Most of the times vm cache flush with subsequent hibernate worked… until today.

Last time the hibernation attempt failed, but the kernel failed to recover from it with huge cascade failure in amdgpu. After it the laptop was running kinda OK (I heard notification sounds), but the screen was dead and I wasn’t able to reboot it gracefully.

апр 02 15:58:41 fw13 kernel: amdgpu 0000:c1:00.0: amdgpu: MES failed to respond to msg=MISC
апр 02 15:58:41 fw13 kernel: amdgpu 0000:c1:00.0: amdgpu: failed to change_config.
апр 02 15:58:41 fw13 kernel: amdgpu 0000:c1:00.0: amdgpu: resume of IP block <gfx_v11_0> failed -110
апр 02 15:58:41 fw13 kernel: amdgpu 0000:c1:00.0: amdgpu: amdgpu_device_ip_resume failed (-110).
апр 02 15:58:41 fw13 kernel: amdgpu 0000:c1:00.0: PM: dpm_run_callback(): pci_pm_thaw returns -110
апр 02 15:58:41 fw13 kernel: amdgpu 0000:c1:00.0: PM: failed to recover async: error -110
апр 02 15:58:51 fw13 kernel: amdgpu 0000:c1:00.0: amdgpu: ring sdma0 timeout, signaled seq=3718249, emitted seq=>
апр 02 15:58:51 fw13 kernel: amdgpu 0000:c1:00.0: amdgpu: Starting sdma0 ring reset
апр 02 15:58:51 fw13 kernel: amdgpu 0000:c1:00.0: amdgpu: reset sdma queue (0:0:0)
апр 02 15:58:51 fw13 kernel: amdgpu 0000:c1:00.0: amdgpu: failed to wait on sdma queue reset done
апр 02 15:58:51 fw13 kernel: amdgpu 0000:c1:00.0: amdgpu: failed to reset legacy queue
апр 02 15:58:51 fw13 kernel: amdgpu 0000:c1:00.0: amdgpu: Ring sdma0 reset failed
апр 02 15:58:51 fw13 kernel: Call Trace:
апр 02 15:58:51 fw13 kernel:  <TASK>
апр 02 15:58:51 fw13 kernel:  ? cancel_delayed_work_sync+0x4a/0x80
апр 02 15:58:51 fw13 kernel:  gfx_v11_0_hw_fini+0x2f/0x150 [amdgpu]
апр 02 15:58:51 fw13 kernel:  gfx_v11_0_suspend+0xe/0x20 [amdgpu]
апр 02 15:58:51 fw13 kernel:  amdgpu_ip_block_suspend+0x27/0x60 [amdgpu]
апр 02 15:58:51 fw13 kernel:  amdgpu_device_ip_suspend_phase2+0x1bc/0x3c0 [amdgpu]
апр 02 15:58:51 fw13 kernel:  amdgpu_device_ip_suspend+0x4c/0x90 [amdgpu]
апр 02 15:58:51 fw13 kernel:  amdgpu_device_pre_asic_reset+0xf4/0x540 [amdgpu]
апр 02 15:58:51 fw13 kernel:  amdgpu_device_asic_reset+0x45/0x1fa [amdgpu]
апр 02 15:58:51 fw13 kernel:  amdgpu_device_gpu_recover.cold+0x241/0x2d6 [amdgpu]

@Mario_Limonciello maybe the above would be interesting to you.

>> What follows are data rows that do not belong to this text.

-- ==== Sys2Proof/Laws/Decode.lean ====
section
/-! SUPPORT. The fields of a word built from fields, and the command table. -/

namespace Sys2Proof

section fields
variable (op : BitVec 8) (ctx : CtxIdx) (sym : Symbol) (imm : BitVec 16)

/-- The bits of a word built from fields. -/
theorem fieldsWord_getLsbD (i : Nat) :
    (fieldsWord op ctx sym imm).getLsbD i =
      if i < 16 then imm.getLsbD i
      else if i < 19 then sym.getLsbD (i - 16)
      else if i < 20 then false
      else if i < 24 then ctx.getLsbD (i - 20)
      else op.getLsbD (i - 24) := by
  unfold fieldsWord
  simp only [BitVec.getLsbD_append]
  by_cases h1 : i < 16
  · simp [h1]
  · by_cases h2 : i < 19
    · simp [h1, h2, show i - 16 < 3 by omega]
    · by_cases h3 : i < 20
      · simp [h1, h2, h3, show ¬ (i - 16 < 3) by omega, show i - 16 - 3 < 1 by omega]
      · by_cases h4 : i < 24
        · simp [h1, h2, h3, h4, show ¬ (i - 16 < 3) by omega, show ¬ (i - 16 - 3 < 1) by omega,
            show i - 16 - 3 - 1 = i - 20 by omega, show i - 20 < 4 by omega]
        · simp [h1, h2, h3, h4, show ¬ (i - 16 < 3) by omega, show ¬ (i - 16 - 3 < 1) by omega,
            show ¬ (i - 16 - 3 - 1 < 4) by omega, show i - 16 - 3 - 1 - 4 = i - 24 by omega]

@[simp] theorem opField_fieldsWord : opField (fieldsWord op ctx sym imm) = op := by
  ext i hi
  simp [opField, fieldsWord_getLsbD, ← BitVec.getLsbD_eq_getElem, hi,
    show ¬ (24 + i < 16) by omega, show ¬ (24 + i < 19) by omega, show ¬ (24 + i < 20) by omega]

@[simp] theorem ctxField_fieldsWord : ctxField (fieldsWord op ctx sym imm) = ctx := by
  ext i hi
  simp [ctxField, fieldsWord_getLsbD, ← BitVec.getLsbD_eq_getElem, hi,
    show ¬ (20 + i < 16) by omega, show ¬ (20 + i < 19) by omega, show 20 + i < 24 by omega]

@[simp] theorem symField_fieldsWord : symField (fieldsWord op ctx sym imm) = sym := by
  ext i hi
  simp [symField, fieldsWord_getLsbD, ← BitVec.getLsbD_eq_getElem, hi, show 16 + i < 19 by omega]

@[simp] theorem immField_fieldsWord : immField (fieldsWord op ctx sym imm) = imm := by
  ext i hi
  simp [immField, fieldsWord_getLsbD, ← BitVec.getLsbD_eq_getElem, hi]

/-- Masking a word masks its fields; bit 19 is zero whatever the mask. -/
theorem fieldsWord_and (m : Word) :
    fieldsWord op ctx sym imm &&& m =
      fieldsWord (op &&& opField m) (ctx &&& ctxField m) (sym &&& symField m) (imm &&& immField m) := by
  apply BitVec.eq_of_getLsbD_eq
  intro i hi
  simp only [BitVec.getLsbD_and, fieldsWord_getLsbD, opField, ctxField, symField, immField, BitVec.getLsbD_extractLsb']
  by_cases h1 : i < 16
  · simp [h1]
  · by_cases h2 : i < 19
    · simp [h1, h2, show i - 16 < 3 by omega, show 16 + (i - 16) = i by omega]
    · by_cases h3 : i < 20
      · simp [h1, h2, h3]
      · by_cases h4 : i < 24
        · simp [h1, h2, h3, h4, show i - 20 < 4 by omega, show 20 + (i - 20) = i by omega]
        · simp [h1, h2, h3, h4, show i - 24 < 8 by omega, show 24 + (i - 24) = i by omega]

/-- A word determines the fields it was built from. -/
theorem fieldsWord_inj {op' : BitVec 8} {ctx' : CtxIdx} {sym' : Symbol} {imm' : BitVec 16} :
    fieldsWord op ctx sym imm = fieldsWord op' ctx' sym' imm' ↔ op = op' ∧ ctx = ctx' ∧ sym = sym' ∧ imm = imm' := by
  constructor
  · intro h
    have h1 := congrArg opField h
    have h2 := congrArg ctxField h
    have h3 := congrArg symField h
    have h4 := congrArg immField h
    simp only [opField_fieldsWord, ctxField_fieldsWord, symField_fieldsWord, immField_fieldsWord] at h1 h2 h3 h4
    exact ⟨h1, h2, h3, h4⟩
  · rintro ⟨rfl, rfl, rfl, rfl⟩
    rfl

/-- When a row accepts a word built from fields. -/
theorem Row.accepts_fieldsWord (r : Row) (hp : r.pattern = fieldsWord (opField r.pattern) 0 0 0)
    (hm : opField r.mask = 0xFF) :
    r.accepts (fieldsWord op ctx sym imm) = true ↔
      op = opField r.pattern ∧ ctx &&& ctxField r.mask = 0 ∧ sym &&& symField r.mask = 0 ∧
        imm &&& immField r.mask = 0 := by
  have hop : op &&& 0xFF = op := by
    rw [show (0xFF : BitVec 8) = BitVec.allOnes 8 from rfl, BitVec.and_allOnes]
  simp only [Row.accepts, beq_iff_eq, fieldsWord_and]
  rw [hp, fieldsWord_inj, hm, hop]
  simp

end fields

/-- The op byte decides: two rows of the table accept no word in common (30_encoding.md rule R96). -/
theorem commandTable_disjoint :
    commandTable.Pairwise (fun a b => a.mask &&& b.mask &&& (a.pattern ^^^ b.pattern) ≠ 0) := by decide

/-- Every row checks the whole op byte and only bits it masks. -/
theorem commandTable_masks : ∀ r ∈ commandTable,
    opField r.mask = 0xFF ∧ r.pattern = fieldsWord (opField r.pattern) 0 0 0 ∧ r.pattern &&& r.mask = r.pattern := by
  decide

@[simp] theorem Width.ofSelect_select (w : Width) : Width.ofSelect w.select = w := by cases w <;> rfl

/-- Every CSR is found under its number. -/
@[simp] theorem Csr.ofNumber_number (r : Csr) : Csr.ofNumber r.number = some r := by cases r <;> rfl

/-- A number that names a CSR is that CSR's. -/
theorem Csr.number_of_ofNumber {n : CsrNum} {r : Csr} (h : Csr.ofNumber n = some r) : r.number = n := by
  simpa using List.find?_some h

/-- A number names no CSR exactly when it is no CSR's. -/
theorem Csr.ofNumber_eq_none {n : CsrNum} : Csr.ofNumber n = none ↔ ∀ r : Csr, r.number ≠ n := by
  constructor
  · intro h r hr
    subst hr
    simp at h
  · intro h
    cases hn : Csr.ofNumber n with
    | none => rfl
    | some r => exact absurd (Csr.number_of_ofNumber hn) (h r)

end Sys2Proof
end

The whole kernel log is here.

If it’s reproducible would you be able to bisect? It would go a long way to solving it.

LLMs are really good for helping automated bisects too.

1 Like

I definitely experienced it several times over the past months, but I’m afraid it’s too hard to force it into the crash. Last time it took ~10 cycles.

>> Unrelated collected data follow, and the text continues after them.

/-- SqClrEmptiesTheQueue; FsBindCreatesAFreshSplitter; SplitterSequenceInClosedForm; SplitterConservesWidth (both widths);
TrNewLeavesTheRootAlone. -/
theorem witness_no_fault : (withBytes [0x61, 0x61]).fault.valid = false := by decide

/-- SplitterConservesWidth: both widths occur, over an empty and a non-empty queue. -/
theorem witness_symbol_counts :
    symbolCount .w4 0 = 0 ∧ symbolCount .w3 0 = 0 ∧ symbolCount .w4 2 = 4 ∧ symbolCount .w3 2 = 6 := by decide

/-- FsNextProducesTheNextSymbol; SplitterInvariantKept: a splitter for each clause, at the bounds of the buffered count. -/
theorem witness_fsNext :
    let unbound : Splitter := State.reset.fs
    let done : Splitter := { w := .w3, bound := true, exh := true, rem := 0, bits := 0 }
    let three : Splitter := { w := .w3, bound := true, exh := false, rem := 7, bits := 3 }
    let two : Splitter := { w := .w3, bound := true, exh := false, rem := 3, bits := 2 }
    (unbound.Inv ∧ unbound.bound = false) ∧ (done.Inv ∧ done.bound = true ∧ done.exh = true) ∧
      (three.Inv ∧ three.exh = false ∧ symbolWidth three.w ≤ three.bits.toNat) ∧
      (two.Inv ∧ two.exh = false ∧ two.bits.toNat < symbolWidth two.w) ∧
      (withSplitter two [0x61]).mem.sq = 0x61 :: [] ∧ (withSplitter two []).mem.sq = [] :=
  ⟨⟨⟨by decide, by decide, by decide, by decide⟩, rfl⟩, ⟨⟨by decide, by decide, by decide, by decide⟩, rfl, rfl⟩,
    ⟨⟨by decide, by decide, by decide, by decide⟩, rfl, by decide⟩,
    ⟨⟨by decide, by decide, by decide, by decide⟩, rfl, by decide⟩, rfl, rfl⟩

/-- FsNextIsPure: two states that agree on the splitter and the queue and differ elsewhere. -/
theorem witness_pure :
    let s := withBytes [0x61]
    let u := (withBytes [0x61]).setPk 3 { stored := 5, bits := 3 }
    s.fault.valid = false ∧ u.fault.valid = false ∧ s.fs = u.fs ∧ s.mem.sq = u.mem.sq ∧ s ≠ u := by decide

/-- PkClrMakesAFreshPacker; PkCopyCopiesAContext: the last context that exists and the first that does not. -/
theorem witness_packer_contexts :
    State.reset.fault.valid = false ∧ (7 : CtxIdx).toNat < State.reset.cfg.npk ∧
      State.reset.cfg.npk ≤ (8 : CtxIdx).toNat := by decide

/-- PkPushPacksOneSymbol: four and five buffered bits, where the two clauses meet. -/
theorem witness_pkPush :
    let s := (State.reset.setPk 0 { stored := 0x0F, bits := 4 }).setPk 1 { stored := 0x1F, bits := 5 }
    s.fault.valid = false ∧ (s.pk 0).Inv ∧ (s.pk 0).bits.toNat + 3 < 8 ∧ (s.pk 1).Inv ∧
      8 ≤ (s.pk 1).bits.toNat + 3 ∧ (0 : CtxIdx).toNat < s.cfg.npk := by decide

/-- PackerInvariantKept, PackerInvertsTheSplitter. -/
theorem witness_packers (p : CtxIdx) : (State.reset.pk p).Inv ∧ (0 : CtxIdx).toNat < State.reset.cfg.npk :=
  ⟨(State.Inv.pk (witness_inv (cfg := Config.default) (by decide) (q := []) (by decide)) p), by decide⟩

/-- PackerGeneralLaw: push number 2 completes byte 0, push number 1 completes none. -/
theorem witness_packer_law :
    let syms : List Symbol := [1, 4, 1]
    2 < syms.length ∧ 2 + 1 = (8 * (0 + 1) + 2) / 3 ∧ ∀ j, 1 + 1 ≠ (8 * (j + 1) + 2) / 3 :=
  ⟨by decide, by decide, fun j => by omega⟩

/-- PackerContextsAreIndependent; EnumeratorsAreIndependent; OnlyTrieCommandsWriteTheArena; CommandsReachOnlyTheirUnits;
FaultEntry: commands that leave a next state. -/
theorem witness_next_states :
    (answer (.pkPush 0 1) State.reset).isSome = true ∧ packerWritten (.pkPush 0 1) ≠ some 1 ∧
      (answer (.enOpen 0 0) State.reset).isSome = true ∧ enumeratorNamed (.enOpen 0 0) = some 0 ∧
      enumeratorNamed (.enOpen 0 0) ≠ some 1 ∧ writesArena (.enOpen 0 0) = false ∧
      reachesQueue (.enOpen 0 0) = false ∧ writesSplitter (.enOpen 0 0) = false ∧
      after (.enOpen 0 1) State.reset (fun t => t.fault.valid) = some true := by decide

/-- TrNavFollowsOrCreatesTheChild: a state for each clause. -/
theorem witness_trNav :
    let full : State := { withTrie with cfg := { Config.default with nodeMax := 6 } }
    withTrie.fault.valid = false ∧ withTrie.cfg.Legal ∧ full.cfg.Legal ∧ withTrie.mem.size ≤ (6 : NodeAddr).toNat ∧
      withTrie.mem.nodeRead 0 1 = some 1 ∧ (1 : SlotWord) ≠ absent ∧ withTrie.mem.nodeRead 5 0 = some absent ∧
      withTrie.mem.size < withTrie.cfg.nodeMax ∧ full.mem.size = full.cfg.nodeMax := by decide

/-- TrCntCountsTheChildren; EnOpenStartsAnEnumeration: the last node and the first address with none. -/
theorem witness_addresses :
    withTrie.fault.valid = false ∧ (5 : NodeAddr).toNat < withTrie.mem.size ∧ withTrie.mem.size ≤ (6 : NodeAddr).toNat ∧
      (7 : CtxIdx).toNat < withTrie.cfg.nen ∧ withTrie.cfg.nen ≤ (8 : CtxIdx).toNat := by decide

/-- TrAddsInsertsTheSymbolPath: a string that fits and one that does not. -/
theorem witness_trAdds :
    let s := withBytes [0x61, 0x61]
    let f : State := { withBytes [0x61, 0x61] with cfg := tinyConfig }
    (insertPath s.cfg (octalSymbols s.mem.sq) 0 s.mem).1 = [] ∧
      (insertPath f.cfg (octalSymbols f.mem.sq) 0 f.mem).1 ≠ [] := by decide

theorem witness_trAdds_inv : (withBytes [0x61, 0x61]).Inv ∧ State.Inv { withBytes [0x61, 0x61] with cfg := tinyConfig } :=
  ⟨witness_inv (cfg := Config.default) (by decide) (by decide), witness_inv (cfg := tinyConfig) (by decide) (by decide)⟩

/-- TrAddsCompletesWhenThereIsRoom. -/
theorem witness_room :
    (withBytes [0x61, 0x61]).mem.size + symbolCount .w3 (withBytes [0x61, 0x61]).mem.sq.length ≤
      (withBytes [0x61, 0x61]).cfg.nodeMax := by decide

/-- The state after TR.ADDS of "aa", with "au" in the queue. -/
def secondString : State :=
  match exec .trAdds (withBytes [0x61, 0x61]) with
  | .next t => { t with mem := { t.mem with sq := [0x61, 0x75] } }
  | .fault _ => State.reset
  | .refused _ => State.reset

/-- StringsShareTheirCommonPrefix: "aa" then "au", which share the symbols 1, 4, 5. -/
theorem witness_share :
    let s := withBytes [0x61, 0x61]
    after .trAdds s (fun t => (t.fault.valid, secondString.mem.nodes == t.mem.nodes)) = some (false, true) ∧
      secondString.fault.valid = false ∧ after .trAdds secondString (fun v => v.fault.valid) = some false ∧
      [1, 4, 5] <+: octalSymbols s.mem.sq ∧ [1, 4, 5] <+: octalSymbols secondString.mem.sq := by decide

That’s part of why I think an LLM might be able to shine. You can tell it to do this overnight and try 10 times at each commit. It can schedule a wake using wakeup timer.

Then it’s not hands on at all for you. Just set it and let it chug overnight, and if it’s not done by morning do it again the next night.